EXTRACTED DATA:
-- ==== Sys2Proof/Machine/Grant.lean ====
section
/-! DEFINITION. Grantability and the grant pass: the one test that serves the submission of a claim and the scan
of the waiting ones (3.2, 3.5). -/

namespace Sys2Proof.Machine

/-- A claim of that mode and range conflicts with a lease (R25). -/
def Lease.conflicts (l : Lease) (mode : Mode) (r : Range) : Bool :=
  l.range.overlaps r && (mode = .exclusive || l.hold.mode = .exclusive)

/-- Two claims conflict: their ranges overlap and one of them is EXCLUSIVE (R25). -/
def Claim.conflicts (c d : Claim) : Bool :=
  c.range.overlaps d.range && (c.mode = .exclusive || d.mode = .exclusive)

/-- Where a grantable claim goes (R47): onto the sharer list of a lease, or into a FREE slot. -/
inductive Place where
  | join (k : SlotIx)
  | fresh (k : SlotIx)
  deriving DecidableEq, Repr

/-- The slot of a grant. -/
def Place.slot : Place → SlotIx
  | .join k => k
  | .fresh k => k

/-- The lease is SHARED over exactly that range (R24). -/
def Lease.sharedOver (l : Lease) (r : Range) : Bool := l.hold.mode = .shared && l.range = r

/-- A sharer entry for a claim: both terms the clamped term, the warned flag clear (R48). -/
def Claim.sharer (c : Claim) : Sharer :=
  { master := c.master, tag := c.tag, term := { granted := c.term, remaining := c.term, warned := false } }

/-- The lease a claim is granted as (R49, Table 2-2). -/
def Claim.newLease (c : Claim) : Lease :=
  { range := c.range
    hold :=
      match c.mode with
      | .exclusive => .held c.master c.tag { granted := c.term, remaining := c.term, warned := false } []
      | .shared => .shared [c.sharer]
    notices := NoticeSet.empty }

/-- A SHARED lease with one more entry at the young end; any other lease is left as it is (R30). -/
def Lease.withSharer (l : Lease) (e : Sharer) : Lease :=
  match l.hold with
  | .shared es => { l with hold := .shared (es ++ [e]) }
  | _ => l

namespace State

/-- The lowest-numbered slot whose lease blocks the claim (R47, R52). -/
def blockingSlot (s : State) (c : Claim) : Option SlotIx :=
  s.findLease fun l => l.conflicts c.mode c.range

/-- How many of the older entries are WAITING and block the claim (R47, R52). A full queue can hold 16 of them, which an
answer reports as 16, although R52 gives the count as 0 to 15 (DEDUCED: assumption log 17). -/
def blockingCount (older : List ClaimEntry) (c : Claim) : Nat :=
  older.countP fun e => e.isWaiting && e.claim.conflicts c

/-- The SHARED lease a claim would join (R47). -/
def joinSlot (s : State) (c : Claim) : Option SlotIx :=
  if c.mode = .shared then s.findLease fun l => l.sharedOver c.range else none

/-- Where the claim has to go, if anywhere: without one it is short of a slot (R47). -/
def placeFor (s : State) (c : Claim) : Option Place :=
  match s.joinSlot c with
  | some k => some (.join k)
  | none => s.findFree.map Place.fresh

/-- The test of grantability (R47): the place of the claim when it is blocked in none of the three ways. -/
def grantable (s : State) (older : List ClaimEntry) (c : Claim) : Option Place :=
  if (s.blockingSlot c).isSome ∨ blockingCount older c ≠ 0 then none else s.placeFor c

/-- Join the claim to the lease there, or make its lease, and raise its master's held count (R48, R49). -/
def grantAt (s : State) (c : Claim) (p : Place) : State :=
  match p with
  | .join k =>
    match s.lease k with
    | none => s
    | some l => (s.setLease k (l.withSharer c.sharer)).raiseHeld c.master
  | .fresh k =>
    (s.setSlot k { gen := (s.slot k).gen + 1, lease := some c.newLease }).raiseHeld c.master

/-- The claim's range overlaps a lease in which its own master holds a role other than former owner (R45, R62). -/
def overlapsOwn (s : State) (c : Claim) : Option SlotIx :=
  s.findLease fun l => l.range.overlaps c.range && l.hold.holdsRole c.master

/-- The place a grant pass gives an entry, the entries in `older` having been passed over (R62). -/
def passPlace (s : State) (older : List ClaimEntry) (e : ClaimEntry) : Option Place :=
  if e.isWaiting then
    if (s.overlapsOwn e.claim).isSome then none else s.grantable older e.claim
  else none

/-- Grant an entry in a pass: the lease or membership, the two counts and the GRANTED notice (R63). -/
def grantInPass (s : State) (c : Claim) (p : Place) : State :=
  ((s.grantAt c p).lowerWaiting c.master).notify p.slot .granted c.master

/-- The scan of a grant pass, oldest to youngest (R62): `older` are the entries already passed over. -/
def grantScan : List ClaimEntry → List ClaimEntry → State → State
  | older, [], s => s.setQueue older
  | older, e :: rest, s =>
    match s.passPlace older e with
    | none => grantScan (older ++ [e]) rest s
    | some p => grantScan older rest (s.grantInPass e.claim p)

/-- The grant pass (R61, R62). -/
def grantPass (s : State) : State := grantScan [] s.queue s

end State

end Sys2Proof.Machine
end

ACTIVITY: Print out the data exactly once more.

YOUR SOLUTION:
-- ==== Sys2Proof/Machine/Grant.lean ====
section
/-! DEFINITION. Grantability and the grant pass: the one test that serves the submission of a claim and the scan
of the waiting ones (3.2, 3.5). -/

namespace Sys2Proof.Machine

/-- A claim of that mode and range conflicts with a lease (R25). -/
def Lease.conflicts (l : Lease) (mode : Mode) (r : Range) : Bool :=
  l.range.overlaps r && (mode = .exclusive || l.hold.mode = .exclusive)

/-- Two claims conflict: their ranges overlap and one of them is EXCLUSIVE (R25). -/
def Claim.conflicts (c d : Claim) : Bool :=
  c.range.overlaps d.range && (c.mode = .exclusive || d.mode = .exclusive)

/-- Where a grantable claim goes (R47): onto the sharer list of a lease, or into a FREE slot. -/
inductive Place where
  | join (k : SlotIx)
  | fresh (k : SlotIx)
  deriving DecidableEq, Repr

/-- The slot of a grant. -/
def Place.slot : Place → SlotIx
  | .join k => k
  | .fresh k => k

/-- The lease is SHARED over exactly that range (R24). -/
def Lease.sharedOver (l : Lease) (r : Range) : Bool := l.hold.mode = .shared && l.range = r

/-- A sharer entry for a claim: both terms the clamped term, the warned flag clear (R48). -/
def Claim.sharer (c : Claim) : Sharer :=
  { master := c.master, tag := c.tag, term := { granted := c.term, remaining := c.term, warned := false } }

/-- The lease a claim is granted as (R49, Table 2-2). -/
def Claim.newLease (c : Claim) : Lease :=
  { range := c.range
    hold :=
      match c.mode with
      | .exclusive => .held c.master c.tag { granted := c.term, remaining := c.term, warned := false } []
      | .shared => .shared [c.sharer]
    notices := NoticeSet.empty }

/-- A SHARED lease with one more entry at the young end; any other lease is left as it is (R30). -/
def Lease.withSharer (l : Lease) (e : Sharer) : Lease :=
  match l.hold with
  | .shared es => { l with hold := .shared (es ++ [e]) }
  | _ => l

namespace State

/-- The lowest-numbered slot whose lease blocks the claim (R47, R52). -/
def blockingSlot (s : State) (c : Claim) : Option SlotIx :=
  s.findLease fun l => l.conflicts c.mode c.range

/-- How many of the older entries are WAITING and block the claim (R47, R52). A full queue can hold 16 of them, which an
answer reports as 16, although R52 gives the count as 0 to 15 (DEDUCED: assumption log 17). -/
def blockingCount (older : List ClaimEntry) (c : Claim) : Nat :=
  older.countP fun e => e.isWaiting && e.claim.conflicts c

/-- The SHARED lease a claim would join (R47). -/
def joinSlot (s : State) (c : Claim) : Option SlotIx :=
  if c.mode = .shared then s.findLease fun l => l.sharedOver c.range else none

/-- Where the claim has to go, if anywhere: without one it is short of a slot (R47). -/
def placeFor (s : State) (c : Claim) : Option Place :=
  match s.joinSlot c with
  | some k => some (.join k)
  | none => s.findFree.map Place.fresh

/-- The test of grantability (R47): the place of the claim when it is blocked in none of the three ways. -/
def grantable (s : State) (older : List ClaimEntry) (c : Claim) : Option Place :=
  if (s.blockingSlot c).isSome ∨ blockingCount older c ≠ 0 then none else s.placeFor c

/-- Join the claim to the lease there, or make its lease, and raise its master's held count (R48, R49). -/
def grantAt (s : State) (c : Claim) (p : Place) : State :=
  match p with
  | .join k =>
    match s.lease k with
    | none => s
    | some l => (s.setLease k (l.withSharer c.sharer)).raiseHeld c.master
  | .fresh k =>
    (s.setSlot k { gen := (s.slot k).gen + 1, lease := some c.newLease }).raiseHeld c.master

/-- The claim's range overlaps a lease in which its own master holds a role other than former owner (R45, R62). -/
def overlapsOwn (s : State) (c : Claim) : Option SlotIx :=
  s.findLease fun l => l.range.overlaps c.range && l.hold.holdsRole c.master

/-- The place a grant pass gives an entry, the entries in `older` having been passed over (R62). -/
def passPlace (s : State) (older : List ClaimEntry) (e : ClaimEntry) : Option Place :=
  if e.isWaiting then
    if (s.overlapsOwn e.claim).isSome then none else s.grantable older e.claim
  else none

/-- Grant an entry in a pass: the lease or membership, the two counts and the GRANTED notice (R63). -/
def grantInPass (s : State) (c : Claim) (p : Place) : State :=
  ((s.grantAt c p).lowerWaiting c.master).notify p.slot .granted c.master

/-- The scan of a grant pass, oldest to youngest (R62): `older` are the entries already passed over. -/
def grantScan : List ClaimEntry → List ClaimEntry → State → State
  | older, [], s => s.setQueue older
  | older, e :: rest, s =>
    match s.passPlace older e with
    | none => grantScan (older ++ [e]) rest s
    | some p => grantScan older rest (s.grantInPass e.claim p)

/-- The grant pass (R61, R62). -/
def grantPass (s : State) : State := grantScan [] s.queue s

end State

end Sys2Proof.Machine
end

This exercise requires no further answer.